# Uploading to HDFS

It is time to learn how to store files in HDFS.  There are many ways to do this, but we will concentrate on doing it from Python.

A tutorial describing the HDFS Python client library is here

https://hdfscli.readthedocs.io/en/latest/quickstart.html#python-bindings

and the full reference here:

https://hdfscli.readthedocs.io/en/latest/api.html#api-reference

In [1]:
import hdfs
from hdfs import InsecureClient

First we will access HDFS as `root` so that we have enough rights to create a directory where the `vagrant` user can work:

In [2]:
client = InsecureClient('http://namenode:50070', user='root')
#client.delete('/Users', recursive=True)

In [3]:
client.list('/')

['Users']

In [4]:
client.makedirs('/Users')
client.makedirs('/Users/vagrant')
client.set_owner('/Users/vagrant', owner='vagrant', group='vagrant')

In [5]:
client.list('/')

['Users']

In [6]:
client.list('/Users')

['vagrant']

Now let's create a new session as the `vagrant` user:

In [7]:
client = InsecureClient('http://namenode:50070', user='vagrant')

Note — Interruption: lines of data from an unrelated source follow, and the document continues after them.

-- ==== Sys2Proof/Machine/Beam.lean ====
section
/-!
DEFINITION. Launch records (spec/12_beam_and_launching.md R585 to R627): arming, becoming live, launching, pre-emption, quiet windows,
ends, completion rings, dependency tokens and aborts.
-/
namespace Sys2Proof.Machine

/-! ## Arming and becoming live (R586, R595, R596) -/

/-- RECORD_ARM (R584, R586): the keeper writes the sectors to the table in order, and the record's state sees them. -/
def recordArmEffect (index : BitVec 12) (first : Option Words4) (second : Words4) (s : State) : State :=
  let a : Access := { unit := .keeper, owner := s.fld beamTableOwner 0 }
  let at_ := s.recAddr index.toNat
  let s := s.settleTable
  let s := match first with
    | some w => s.devWrite a at_ (words4Bytes w)
    | none => s
  (s.devWrite a (at_ + 32) (words4Bytes second)).settleTable

def execRecordArm (index : BitVec 12) (first : Option Words4) (second : Words4) (s : State) : Host.Outcome State Fault Refusal :=
  .next (recordArmEffect index first second s)

/-- A PENDING record becomes LIVE (R587, R594, R595). -/
def State.goLive (s : State) (r : RecInst) : State :=
  let s := if r.late then s.bumpBoth .beamLateCnt 1 else s
  let r := { r with liveBeam := s.beamNow, waitTok := r.wait.find? fun t => !s.tokenSet t }
  (s.setRec r).setRecState r.index 2

/-- NOW_RECORD_LIVE (R596). -/
def nowRecordLiveEffect (index : BitVec 12) (s : State) : State :=
  let s := s.settleTable
  match s.findRec index.toNat with
  | some r => if r.now && s.recState r.index == 1 then s.goLive r else s
  | none => s

def execNowRecordLive (index : BitVec 12) (s : State) : Host.Outcome State Fault Refusal := .next (nowRecordLiveEffect index s)

/-! ## Launching (R581, R597 to R600) -/

/-- Whether launches take place (R581). -/
def State.launching (s : State) : Bool := 2 ≤ s.fld beamStatusState 0

/-- Whether a record can launch (R581, R597, R612). -/
def State.recReady (s : State) (r : RecInst) : Bool :=
  r.kind == 0 && s.recState r.index == 2 && r.wait.all s.tokenSet && s.beam.quiet.isNone &&
  !(s.beam.doneWait.any fun w => w.owner == r.owner) && s.launching

/-- CLUSTER_MASK of a record's program. -/
def State.recMask (s : State) (r : RecInst) : Nat := bitsOf (s.progWord 0 r.owner r.prog 0) 0 24

/-- The frame records of the pages of one array of a listed tensor (R591). -/
def State.loadCopy (s : State) (die owner : Nat) (w : Nat → Word) (c : TensorCopy) : State :=
  (List.range ((c.base + c.bytes - 1) / 65536 + 1 - c.base / 65536)).foldl (fun s i =>
    match s.framePa die owner ((c.base / 65536 + i) * 65536) with
    | some pa => s.setFrame (pa / 65536) (s.nameFrame die owner w c (s.frame (pa / 65536)))
    | none => s) s

/-- The tensor table of a program read into the frame records of a die, its clamps counted (R254, R591). -/
def State.loadTensors (s : State) (die : Nat) (r : RecInst) : State :=
  (List.range (s.tensorCount die r.owner r.prog)).foldl (fun s i =>
    let w := s.tensorWord die r.owner r.prog i
    (tensorCopies w).foldl (fun s c => s.loadCopy die r.owner w c) (s.clamped (12 * die) (tensorClamps w))) s

/-- Frames of a window slot and of the landing area: those of the largest use of the plan, a use of no stated size taking one (R436, R592). -/
def State.planSize (s : State) (die owner base entries : Nat) : Nat :=
  (List.range entries).foldl (fun m i => max m ((bitsOf (s.virtWord die owner (base + 64 * (i + 1))) 32 32 + 63) / 64)) 1

/-- A die's stream plan begun: its window frames are taken, and its first W entries are fetched (R436, R439, R592). -/
def State.startPlan (s : State) (die : Nat) (r : RecInst) : State :=
  match s.planHeader die r.owner r.prog with
  | none => s
  | some (base, w, entries) =>
    let p : StreamPlan := { die := die, launch := r.index, owner := r.owner, base := base, w := w, entries := entries,
                            size := s.planSize die r.owner base entries, slots := List.replicate w [],
                            fetching := List.range (min w entries) }
    let (s, p) := s.fillPlan p
    { s with pool := { s.pool with plans := s.pool.plans ++ [p] } }

/-- What a record left behind it in earlier launches goes: its plans with their frames, sequences, reruns and regenerations. -/
def State.clearRun (s : State) (launch : Nat) : State :=
  let s := (s.pool.plans.filter (·.launch == launch)).foldl State.freePlan s
  { s with
    seqs := s.seqs.filter (·.launch != launch)
    reruns := s.reruns.filter (·.launch != launch)
    regens := s.regens.filter (·.1 != launch)
    pool := { s.pool with plans := s.pool.plans.filter (·.launch != launch) } }

/-- The token wait of a record, as the beam units trace it (R834). -/
def State.traceToken (s : State) (r : RecInst) (ended : Bool) : State :=
  match r.waitTok with
  | none => s
  | some t =>
    let put (s : State) (die : Nat) : State :=
      s.traceWait die 0xA1 (2 * 2 ^ 4 + 2 * 2 ^ 34 + t % 4096 * 2 ^ 37 + b2n ended * 2 ^ 54) r.owner r.index
        (s.cyclesSince die r.liveBeam) 0 r.stepRev 0
    put (put s 0) 1
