-- ==== Sys2Proof/Machine/Links.lean ====
section
/-!
DEFINITION. Fabric links (spec/10_links_and_windows.md R465 to R485): flits, credits, retry, training and measurement.
-/
namespace Sys2Proof.Machine

/-! ## Flits (R469) -/

/-- The 252 bytes that a flit's CRC covers. -/
def flitBody (f : BitVec 2048) : List Byte := bytesOf f.toNat 252

def flitCrcOk (f : BitVec 2048) : Bool := crc32c (flitBody f) == BitVec.ofNat 32 (f.toNat / 2 ^ 2016)

/-- The header word of a flit. -/
def flitHead (f : BitVec 2048) : Word := BitVec.ofNat 64 f.toNat

/-- The payload of a flit, 244 bytes. -/
def flitPayload (f : BitVec 2048) : List Byte := bytesOf (f.toNat / 2 ^ 64) 244

/-- The bytes of a flit: header, payload padded to 244 bytes, CRC. -/
def flitBytes (head : Word) (payload : List Byte) : List Byte :=
  let body := bytesOf head.toNat 8 ++ payload.take 244 ++ List.replicate (244 - payload.length) 0#8
  body ++ bytesOf (crc32c body).toNat 4

def flitHeader (ftype seq : Nat) (ack : Option Nat) (vc crVc : Nat) (resent : Bool) (crCount : Nat) : Word :=
  BitVec.ofNat 64 (ftype % 4 + seq % 4096 * 2 ^ 2 + ack.getD 0 % 4096 * 2 ^ 14 + b2n ack.isSome * 2 ^ 26 + vc % 4 * 2 ^ 27 +
    crVc % 4 * 2 ^ 29 + b2n resent * 2 ^ 31 + crCount % 1024 * 2 ^ 32)

/-- R468: a flit with an uncorrectable codeword is treated as one whose CRC failed; the FEC's codewords are counted. -/
def State.flitFec (s : State) (l : Nat) (f : FlitIn) : State :=
  (s.bump .fabFecCorrCnt l 0 f.fecCorr.toNat).bump .fabFecUncorrCnt l 0 f.fecUncorr.toNat

def flitGood (f : FlitIn) : Bool := f.fecUncorr == 0#8 && flitCrcOk f.bits

/-- The retry buffer after an ACK (R476). -/
def ackRetry (ack : Nat) (q : List RetryFlit) : List RetryFlit :=
  if q.any fun r => r.seq == ack then (q.dropWhile fun r => r.seq != ack).tail else q

/-- The ACK and the credits that a flit returns (R471, R473). -/
def Link.takeReturns (x : Link) (head : Word) : Link :=
  let x := if bitOf head 26 then { x with retry := ackRetry (bitsOf head 14 12) x.retry } else x
  let vc := bitsOf head 29 2
  { x with credits := x.credits.set vc (x.credits.getD vc 0 + bitsOf head 32 10) }

/-- A control flit taken: its payload, where it is whole and has the CTYPE; one that fails, or has a CTYPE not listed, is counted
(R471). -/
def State.takeControl (s : State) (l : Nat) (f : FlitIn) (ctype : Nat) : State × Option (List Byte) :=
  let head := flitHead f.bits
  if flitGood f && bitsOf head 0 2 != 2 then (s, none)
  else
    let s := s.flitFec l f
    let drop := (s.bump .fabCtrlDropCnt l 0 1, none)
    if !flitGood f then drop
    else
      let p := flitPayload f.bits
      let c := (p.headD 0#8).toNat
      let s := s.setLink l ((s.link l).takeReturns head)
      if !([1, 2, 3, 4, 0x10, 0x11].contains c) then (s.bump .fabCtrlDropCnt l 0 1, none)
      else if c = ctype then (s, some p) else (s, none)

def Link.addControl (x : Link) (p : List Byte) : Link := { x with control := x.control ++ [p] }

def State.sendControl (s : State) (l : Nat) (p : List Byte) : State := s.setLink l ((s.link l).addControl p)

/-- Whether a link is trained and transmits flits: EXCHANGE, MEASURE and UP (R467, R480). -/
def State.transmits (s : State) (l : Nat) : Bool := 3 ≤ s.linkState l && s.linkState l ≤ 5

and upload a single `README.md` file (just to demonstrate how upload works):

In [8]:
import os

os.getcwd()

'/home/vagrant/work/week7'

In [9]:
datadir = os.getcwd()
print(datadir)

/home/vagrant/work/week7


In [10]:
from glob import glob
the_dirs = glob("/home/vagrant/work/week7/structured-2018*")
print(the_dirs)
type(the_dirs)

['/home/vagrant/work/week7/structured-2018-04-01-birmingham', '/home/vagrant/work/week7/structured-2018-01-14-neworleans', '/home/vagrant/work/week7/structured-2018-04-19-relegation', '/home/vagrant/work/week7/structured-2018-04-08-proleague1', '/home/vagrant/work/week7/structured-2018-08-19-champs', '/home/vagrant/work/week7/structured-2018-07-29-proleague2', '/home/vagrant/work/week7/structured-2018-06-17-anaheim', '/home/vagrant/work/week7/structured-2018-03-11-atlanta', '/home/vagrant/work/week7/structured-2018-04-22-seattle']


list

In [11]:
#local_path = os.path.join(datadirs)
#hdfs_path = '/Users/vagrant/'
#client.upload(local_path, hdfs_path)

In [12]:
for i in the_dirs:
    local_path = os.path.join(i)
    hdfs_path = '/Users/vagrant/'
    client.upload(hdfs_path, local_path)

HdfsError: Remote path '/Users/vagrant/structured-2018-04-01-birmingham' already exists.

In [13]:
client.list('/Users/vagrant/')

['structured-2018-01-14-neworleans',
 'structured-2018-03-11-atlanta',
 'structured-2018-04-01-birmingham',
 'structured-2018-04-08-proleague1',
 'structured-2018-04-19-relegation',
 'structured-2018-04-22-seattle',
 'structured-2018-06-17-anaheim',
 'structured-2018-07-29-proleague2',
 'structured-2018-08-19-champs',
 'week7']